While the high-end IDS avoids triggering on shellcode, low-end products do something else. One off the most common signatures in low-end products is just triggering on strings like "AAAAAAAA" that appear in proof-of-concept (PoC) exploits. These are non-functional exploits that do little more than cause a crash demonstrating that the "got execution" when it tries to execute code at 0x41414141. They then claim "0-day protection" for the vulnerability, and IDS-reviewers confirm that by testing with the PoCs. Again, polymorphic-shellcode won't really help evade these crappy products, because ANY real shellcode would evade them.
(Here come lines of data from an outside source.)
-- ==== Sys2Proof/Machine/RegMap.lean ====
section
/-! DEFINITION. The register map (spec/18_register_map.md R562–R569 and the register tables of every chapter): the pages of the
local address space, each block's registers with the access code and reset value of every field, and one `Loc` per named field. -/

namespace Sys2Proof.Machine

/-- Access codes of register fields (R9). -/
inductive Acc | ro | rw | rwd | w1c | rc | wo | wp
deriving DecidableEq, Repr

/-- One field of a register: bits [hi:lo], its access code and its reset value. -/
structure FieldRow where
  hi : Nat
  lo : Nat
  acc : Acc
  rst : Nat
deriving DecidableEq, Repr

/-- A register (or an array of `count` registers `stride` bytes apart) at decoded offset `off` of its page. -/
structure RegRow where
  off : Nat
  stride : Nat
  count : Nat
  fields : List FieldRow
deriving DecidableEq, Repr

/-- A field of one register: the register's local address and the bits [hi:lo]. -/
structure Loc where
  addr : Nat
  hi : Nat
  lo : Nat
deriving DecidableEq, Repr

/-- The block types that present register pages (R562). -/
inductive Block
  | sys | boot | pwr | clk | tmr | sec | recd | host | csi | aer | t1s | gpio | spi | kiln | tie | crc | fwc
  | mem | clu | mtr | tile | rt
deriving DecidableEq, Repr

/-- What the page list and the common header fix for a block: the base of its first page, how many pages it has, its type
code, DECODE_BITS (R562), the reset of CTRL.EN, whether EN is fixed (reads its reset value and ignores writes), whether FORCE and
DRAIN_TIMEOUT exist, the reset of DRAIN_TIMEOUT, and the implemented bits of INT_STATUS (R564 and the block's chapter). -/
structure PageInfo where
  base : Nat
  pages : Nat
  type : Nat
  decode : Nat
  en : Nat
  enFixed : Bool
  force : Bool
  drain : Nat
  ints : Nat
deriving DecidableEq, Repr

/-- The page list (R562) with each block's header statement. -/
def Block.info : Block → PageInfo
  | .sys => ⟨0x0, 1, 0x01, 6, 1, true, false, 0x0, 0xC0000000⟩
  | .boot => ⟨0x1000, 1, 0x02, 7, 1, true, false, 0x0, 0xC0000007⟩
  | .pwr => ⟨0x2000, 1, 0x04, 8, 1, false, false, 0x0, 0xC000000F⟩
  | .clk => ⟨0x3000, 1, 0x06, 6, 1, true, false, 0x0, 0xC0000001⟩
  | .tmr => ⟨0x4000, 1, 0x08, 9, 1, true, false, 0x0, 0xC00FFFFF⟩
  | .sec => ⟨0x5000, 1, 0x0A, 6, 1, true, false, 0x0, 0xC0000000⟩
  | .recd => ⟨0x6000, 1, 0x0C, 10, 1, false, false, 0x0, 0xC000001F⟩
  | .host => ⟨0x7000, 1, 0x50, 7, 0, false, true, 0x9C4, 0xC000007F⟩
  | .csi => ⟨0x8000, 4, 0x40, 6, 0, false, true, 0x9C4, 0xC000000F⟩
  | .aer => ⟨0xC000, 1, 0x44, 7, 0, false, true, 0x9C4, 0xC0000007⟩
  | .t1s => ⟨0xD000, 4, 0x48, 10, 0, false, true, 0x9C4, 0xC000000F⟩
  | .gpio => ⟨0x11000, 1, 0x4C, 5, 0, false, false, 0x0, 0xC000FFFF⟩
  | .spi => ⟨0x12000, 1, 0x54, 5, 0, false, true, 0x9C4, 0xC0000000⟩
  | .kiln => ⟨0x13000, 1, 0x24, 7, 0, false, true, 0x9C4, 0xC000000F⟩
  | .tie => ⟨0x14000, 4, 0x28, 7, 1, false, true, 0x9C4, 0xC000007F⟩
  | .crc => ⟨0x18000, 4, 0x2C, 5, 0, false, true, 0x9C4, 0xC0000003⟩
  | .fwc => ⟨0x1C000, 1, 0x60, 9, 1, true, false, 0x0, 0xC000000F⟩
  | .mem => ⟨0x20000, 48, 0x30, 6, 0, false, true, 0x9C4, 0xC0000007⟩
  | .clu => ⟨0x50000, 16, 0x20, 9, 0, false, true, 0x4E20, 0xC000FF03⟩
  | .mtr => ⟨0x60000, 1, 0x12, 5, 1, true, false, 0x0, 0xC0000003⟩
  | .tile => ⟨0x100000, 1024, 0x10, 9, 0, false, true, 0x2710, 0xC000003F⟩
  | .rt => ⟨0x500000, 1024, 0x11, 5, 1, false, false, 0x0, 0x80000003⟩

/-- Base of the block's page of instance `i`. -/
def Block.base (b : Block) (i : Nat) : Nat := b.info.base + 0x1000 * i

/-- Every block, in page order. -/
def Block.all : List Block :=
  [.sys, .boot, .pwr, .clk, .tmr, .sec, .recd, .host, .csi, .aer, .t1s, .gpio, .spi, .kiln, .tie, .crc, .fwc, .mem, .clu, .mtr,
    .tile, .rt]

/-- Registers of the SYS page. -/
def regs_sys : List RegRow :=
  [ ⟨0x040, 4, 1, [⟨31, 16, .ro, 0xA10⟩, ⟨15, 8, .ro, 0xB0⟩]⟩
  , ⟨0x044, 4, 1, [⟨23, 16, .ro, 0x0⟩, ⟨10, 0, .ro, 0x0⟩]⟩
  , ⟨0x048, 4, 1, [⟨31, 31, .ro, 0x0⟩, ⟨11, 11, .ro, 0x0⟩, ⟨9, 0, .ro, 0x0⟩]⟩
  , ⟨0x04C, 4, 1, [⟨31, 16, .wo, 0x0⟩, ⟨0, 0, .wp, 0x0⟩]⟩
  , ⟨0x080, 4, 32, [⟨31, 0, .ro, 0x0⟩]⟩
  ]

/-- Registers of the BOOT page. -/
def regs_boot : List RegRow :=
  [ ⟨0x040, 4, 1, [⟨15, 12, .wo, 0x0⟩, ⟨11, 8, .wo, 0x0⟩, ⟨3, 0, .wo, 0x0⟩]⟩
  , ⟨0x044, 4, 1, [⟨31, 31, .ro, 0x0⟩, ⟨30, 30, .ro, 0x0⟩, ⟨25, 22, .ro, 0x0⟩, ⟨21, 18, .ro, 0x0⟩, ⟨15, 12, .ro, 0x1⟩, ⟨11, 8, .ro, 0x0⟩, ⟨7, 0, .ro, 0x0⟩]⟩
  , ⟨0x048, 4, 1, [⟨31, 16, .ro, 0x0⟩, ⟨11, 8, .ro, 0x0⟩, ⟨3, 0, .ro, 0x1⟩]⟩
  , ⟨0x04C, 4, 1, [⟨31, 16, .wo, 0x0⟩, ⟨2, 2, .ro, 0x0⟩, ⟨1, 1, .ro, 0x0⟩, ⟨0, 0, .wp, 0x0⟩]⟩
  , ⟨0x050, 4, 1, [⟨21, 0, .rw, 0x0⟩]⟩
  , ⟨0x054, 4, 1, [⟨21, 0, .rw, 0x0⟩]⟩
  , ⟨0x058, 4, 1, [⟨21, 0, .rw, 0x0⟩]⟩
  , ⟨0x05C, 4, 1, [⟨21, 0, .rw, 0x0⟩]⟩
  , ⟨0x060, 4, 1, [⟨15, 0, .rw, 0xFA⟩]⟩
  , ⟨0x064, 4, 1, [⟨29, 28, .rw, 0x0⟩, ⟨27, 24, .rw, 0x0⟩, ⟨23, 20, .rw, 0x0⟩, ⟨15, 0, .rw, 0x0⟩]⟩
  , ⟨0x068, 4, 1, [⟨1, 1, .wp, 0x0⟩, ⟨0, 0, .wp, 0x0⟩]⟩
  , ⟨0x080, 4, 13, [⟨31, 24, .ro, 0x0⟩, ⟨23, 20, .ro, 0x0⟩, ⟨19, 16, .ro, 0x0⟩, ⟨15, 0, .ro, 0x0⟩]⟩
  , ⟨0x100, 4, 64, [⟨31, 0, .rw, 0x0⟩]⟩
  , ⟨0x0B4, 4, 1, [⟨31, 31, .ro, 0x0⟩, ⟨30, 30, .ro, 0x0⟩, ⟨29, 26, .ro, 0x0⟩, ⟨25, 20, .ro, 0x0⟩, ⟨19, 16, .ro, 0x0⟩, ⟨15, 15, .ro, 0x0⟩, ⟨14, 14, .rw, 0x0⟩, ⟨13, 0, .ro, 0x0⟩]⟩
  ]

/-- Registers of the PWR page. -/
def regs_pwr : List RegRow :=
  [ ⟨0x040, 4, 1, [⟨16, 16, .rwd, 0x0⟩, ⟨15, 0, .rwd, 0x64⟩]⟩
  , ⟨0x044, 4, 1, [⟨29, 0, .ro, 0x1⟩]⟩
  , ⟨0x048, 4, 1, [⟨31, 31, .ro, 0x0⟩, ⟨30, 30, .ro, 0x0⟩, ⟨29, 29, .ro, 0x0⟩, ⟨28, 28, .ro, 0x0⟩, ⟨15, 14, .ro, 0x2⟩, ⟨13, 12, .ro, 0x2⟩, ⟨3, 2, .rw, 0x2⟩, ⟨1, 0, .rw, 0x2⟩]⟩
  , ⟨0x04C, 4, 1, [⟨8, 0, .rw, 0x50⟩]⟩
  , ⟨0x050, 4, 1, [⟨25, 24, .ro, 0x0⟩, ⟨20, 16, .ro, 0x0⟩, ⟨15, 14, .ro, 0x0⟩, ⟨13, 12, .ro, 0x0⟩, ⟨8, 0, .ro, 0x0⟩]⟩
  , ⟨0x054, 4, 1, [⟨31, 16, .rc, 0x8000⟩, ⟨15, 0, .ro, 0x0⟩]⟩
  , ⟨0x058, 4, 1, [⟨15, 8, .rw, 0x6E⟩, ⟨7, 0, .rw, 0x69⟩]⟩
  , ⟨0x05C, 4, 1, [⟨31, 28, .ro, 0x0⟩, ⟨27, 24, .ro, 0x0⟩]⟩
  , ⟨0x060, 4, 1, [⟨31, 0, .ro, 0x0⟩]⟩
  , ⟨0x064, 4, 1, [⟨26, 26, .rw, 0x0⟩, ⟨25, 25, .rw, 0x1⟩, ⟨24, 24, .rw, 0x1⟩, ⟨23, 20, .rw, 0x0⟩, ⟨19, 16, .rw, 0x0⟩, ⟨15, 0, .rw, 0x0⟩]⟩
  , ⟨0x080, 4, 16, [⟨31, 16, .rwd, 0x0⟩, ⟨15, 14, .rwd, 0x0⟩, ⟨13, 13, .rwd, 0x0⟩, ⟨12, 12, .rw, 0x0⟩, ⟨11, 8, .rwd, 0x0⟩, ⟨7, 0, .rwd, 0x0⟩]⟩
  , ⟨0x100, 16, 30, [⟨31, 31, .ro, 0x0⟩, ⟨30, 30, .ro, 0x0⟩, ⟨29, 29, .ro, 0x0⟩, ⟨15, 0, .ro, 0x0⟩]⟩
  , ⟨0x104, 16, 30, [⟨15, 0, .wp, 0x0⟩]⟩
  , ⟨0x108, 16, 30, [⟨15, 0, .wp, 0x0⟩]⟩
  , ⟨0x10C, 16, 30, [⟨31, 0, .rc, 0x0⟩]⟩
  ]
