/-- The host port beyond its registers (chapter 13). -/
structure HostPort where
  /-- tokens of the responder bucket (R432) and of the input bucket in 1/1,600, with its RATE and DEPTH in effect (R404, R441): EN resets
  to 1, so it starts full -/
  tokens : Nat := 40
  itokens : Nat := 1638400
  irate : Nat := 0xA0
  idepth : Nat := 0x400
  /-- register frames waiting, the first in progress, and the last answer sent with its request (R436) -/
  jobs : List RegJob := []
  last : Option (RegJob × TxFrame) := none
  /-- frames sent, oldest first -/
  tx : List TxFrame := []
  /-- input FIFO: chip and event (R441) -/
  fifo : List (Nat × PEvent) := []
  /-- the reporter's open step (R205) -/
  step : BitVec 64 := 0
  /-- output: list entries, dense counts by parity · 1,024 + place, first place + 1 of each dense stream, streams held disabled, streams
  with a loss to report, frame counts by stream (R437–R440) -/
  list : List OutEntry := []
  dense : List (Nat × Nat) := []
  place : List (Nat × Nat) := []
  off : List Nat := []
  loss : List Nat := []
  oseq : List (Nat × Nat) := []
  /-- grace ring, oldest first, and its next byte (R446) -/
  ring : List TxFrame := []
  gpos : Nat := 0
  /-- lease interval and grace in 10 ns units, and the time GRACE expires (R445, R446) -/
  interval : Nat := 10000000
  grace : Nat := 50000000
  graceAt : Nat := 0
  /-- message being assembled from the host, and from MGMT fragments: number, next fragment, bytes (R442, R337) -/
  asm : Option (Nat × Nat × Nat × List Nat) := none
  masm : List (Nat × Nat × Nat × List Nat) := []
  /-- messages the firmware holds, oldest first (R442); the notifications sent so far (R443), and
  whether HELLO has completed since the last binding or footing entry (R508) -/
  msgs : List Msg := []
  nseq : Nat := 0
  mnum : Nat := 0
  hello : Bool := false
  /-- the next SEQ of a MGMT request, the SEQ of the register request forwarded for the responder, and the messages forwarded to a
  worker and not answered: chip, TYPE, SEQ and the frame's SEQ (R337, R429) -/
  mgseq : Nat := 0
  fwd : Option Nat := none
  fwdMsgs : List (Nat × Nat × Nat × Nat) := []
  /-- register requests that the agent of a worker holds, the first in progress (R337) -/
  agent : List AgentJob := []
  /-- the long operation in progress (R443) -/
  long : Option LongOp := none
  /-- MGMT packets that wait to enter the mortar -/
  mgOut : List Packet := []
  /-- associations (R550) -/
  rx : List Assoc := []
  txa : List Assoc := []
  /-- an activated transmit association protects what is sent (R428, R550) -/
  txOn : Bool := false
deriving DecidableEq, Repr

/-- A thread in start-up calibration (R494): tile, thread, CAL_STEPS, CAL_LIFTS, the refinement bit of the image, whether the table phase
has ended, and the step or lift count at which the phase began. -/
structure Cal where
  tile : Nat
  thread : Nat
  steps : Nat
  lifts : Nat
  refine : Bool := false
  second : Bool := false
  from_ : Nat := 0
deriving DecidableEq, Repr

/-- What the scheduler firmware keeps of the loaded network (R491–R496). -/
structure Net where
  /-- tiles the container loaded, in order -/
  tiles : List Nat := []
  firstStep : Nat := 0
  /-- a step has run since the load -/
  ran : Bool := false
  /-- the load is finished and tiles may be enabled -/
  ready : Bool := false
  /-- the start has been written and the tiles wait to be enabled -/
  starting : Bool := false
  /-- threads in calibration -/
  cal : List Cal := []
deriving DecidableEq, Repr


/-! ## The kiln -/

/-- A kiln row (R293): data, tag and CRC as stored. -/
structure KRow where
  data : BitVec 512 := 0
  tag : BitVec 64 := 0
  crc : BitVec 16 := 0
deriving DecidableEq, Repr

/-- What the kiln controller keeps of a slice while it is mounted (R296, R299): whether a sealed set exists, the open set, the free
queues of the four banks, the bank whose queue is next, and the rows in use. -/
structure KSlice where
  hasSet : Bool := false
  opened : Option Nat := none
  q0 : List Nat := []
  q1 : List Nat := []
  q2 : List Nat := []
  q3 : List Nat := []
  next : Nat := 0
  used : List Nat := []
deriving DecidableEq, Repr

/-- A persistent copy of the recorder (R558): sequence number, minutes, power cycles, the records. -/
structure RecCopy where
  seq : Nat
  minutes : Nat
  cycles : Nat
  recs : List (Nat × Rec)
deriving DecidableEq, Repr

/-- What the kiln's first four partitions hold (R292): the two mirror copies of the boot record (R482), the retirements kept for step 4
(R393: the retirement registers written, by address) and the stored training results by channel (R362), the recorder's copies A and B
(R558), the footing container. -/
structure KilnParts where
  mirrorA : Option (List (BitVec 32)) := none
  mirrorB : Option (List (BitVec 32)) := none
  /-- the next mirror write goes to copy B -/
  mirrorNext : Bool := false
  retired : List (Nat × BitVec 32) := []
  training : List (Nat × (BitVec 32 × BitVec 32)) := []
  copyA : Option RecCopy := none
  copyB : Option RecCopy := none
  footing : List Nat := []
deriving DecidableEq, Repr
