-- ==== Sys2Proof/Machine/Wake.lean ====
section
/-! DEFINITION. Votes and the wake logic (spec/16_power_clocks_timers.md R512, R513, R517, R519). -/

namespace Sys2Proof.Machine
open Sys2Proof

/-- Set client bits of domain `d`'s vote register. -/
def State.vote (s : State) (d m : Nat) : State := s.setF (PWR_VOTE_CLIENTS d) (s.f (PWR_VOTE_CLIENTS d) ||| m)

/-- Clear client bits. -/
def State.unvote (s : State) (d m : Nat) : State :=
  s.setF (PWR_VOTE_CLIENTS d) (s.f (PWR_VOTE_CLIENTS d) &&& (0xFFFF - m % 65536))

/-- The WAKE client (R513). -/
def vWAKE : Nat := 64

/-! ## The reference oscillator (R521) -/

/-- CK_REF restarts, if it has stopped and does not restart already. -/
def State.refRestart (s : State) : State :=
  if s.b CLK_STAT_REF_OK || s.refStart.isSome then s else { s with refStart := some s.tb.toNat }

/-- CK_REF stops while PD_PLL is off with REF_OFF = 1; with REF_OFF = 0 it restarts. -/
def State.refSync (s : State) : State :=
  if s.b PWR_CFG_REF_OFF && !s.domOn dPLL then
    if s.b CLK_STAT_REF_OK then { s.setF CLK_STAT_REF_OK 0 with refStart := none, aonPhase := 0 } else s
  else s.refRestart

/-- CK_REF runs stably 2 ms after its restart, the longest that R521 allows, a DESIGN CHOICE (notes/assumptions/137.md). -/
def State.refCheck (s : State) : State :=
  match s.refStart with
  | some t => if t + 200000 ≤ s.tb.toNat then { s.setF CLK_STAT_REF_OK 1 with refStart := none } else s
  | none => s

/-! ## Waking -/

/-- A wake source fires (R519). A tie token votes for the ties as well. -/
def State.wake (s : State) (src unit : Nat) : State :=
  let s := ((s.setF PWR_WAKE_SRC_SRC src).setF PWR_WAKE_SRC_UNIT unit).setF PWR_WAKE_T s.tb.toNat
  let s := (((s.vote dFW vWAKE).vote dPLL vWAKE).raise .pwr 0 0).refRestart
  if src = 6 then (s.vote dTIE vWAKE).vote dPLL vWAKE else s

/-- The source is enabled in PWR_WAKE_CFG; a tie token always is (R519). -/
def State.wakeOn (s : State) (src unit : Nat) : Bool :=
  match src with
  | 1 => bitAt (s.f PWR_WAKE_CFG_TMR) unit && s.b (TMRCH_CTRL_WAKE unit)
  | 2 => bitAt (s.f PWR_WAKE_CFG_CSI) unit
  | 3 => bitAt (s.f PWR_WAKE_CFG_T1S) unit
  | 4 => s.b PWR_WAKE_CFG_HOST
  | 5 => s.b PWR_WAKE_CFG_WAKE_N
  | 6 => true
  | 7 => s.b PWR_WAKE_CFG_REC
  | _ => false

/-- A source fires if it is enabled. -/
def State.wakeIf (s : State) (src unit : Nat) : State := if s.wakeOn src unit then s.wake src unit else s

end Sys2Proof.Machine
end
The most common signature for exploits isn't shellcode at all, but triggering on the shellprompt. For example, the Windows cmd.exe shell prompt displays:
Microsoft Windows XP [Version 5.1.2600]
(C) Copyright 1985-2001 Microsoft Corp.

Fancy IDS evasion tools like Core Impact, Metasploit, and Canvas still get caught because of shellprompt signatures. We recently added what we humorously called "Advanced Shell Prompt Evasion" to Metasploit to get rid of this nonsense. The humor is derived from the fact that launching "cmd /k" instead of "cmd" gets rid of the prompt, so it's not really advanced. The irony is that it actually does a better job of evading IDSs than ADMmutate does. There was a time when ADMmutate was important, but it that was half a decade ago.

5 comments:

Chris Rohlf said...

I am a bit surprised that polymorphic shellcodes aren't used more considering how available they are these days. But I suppose it is true, why bother if just regular shellcode (which may be less error prone depending on the vulnerability) works just fine.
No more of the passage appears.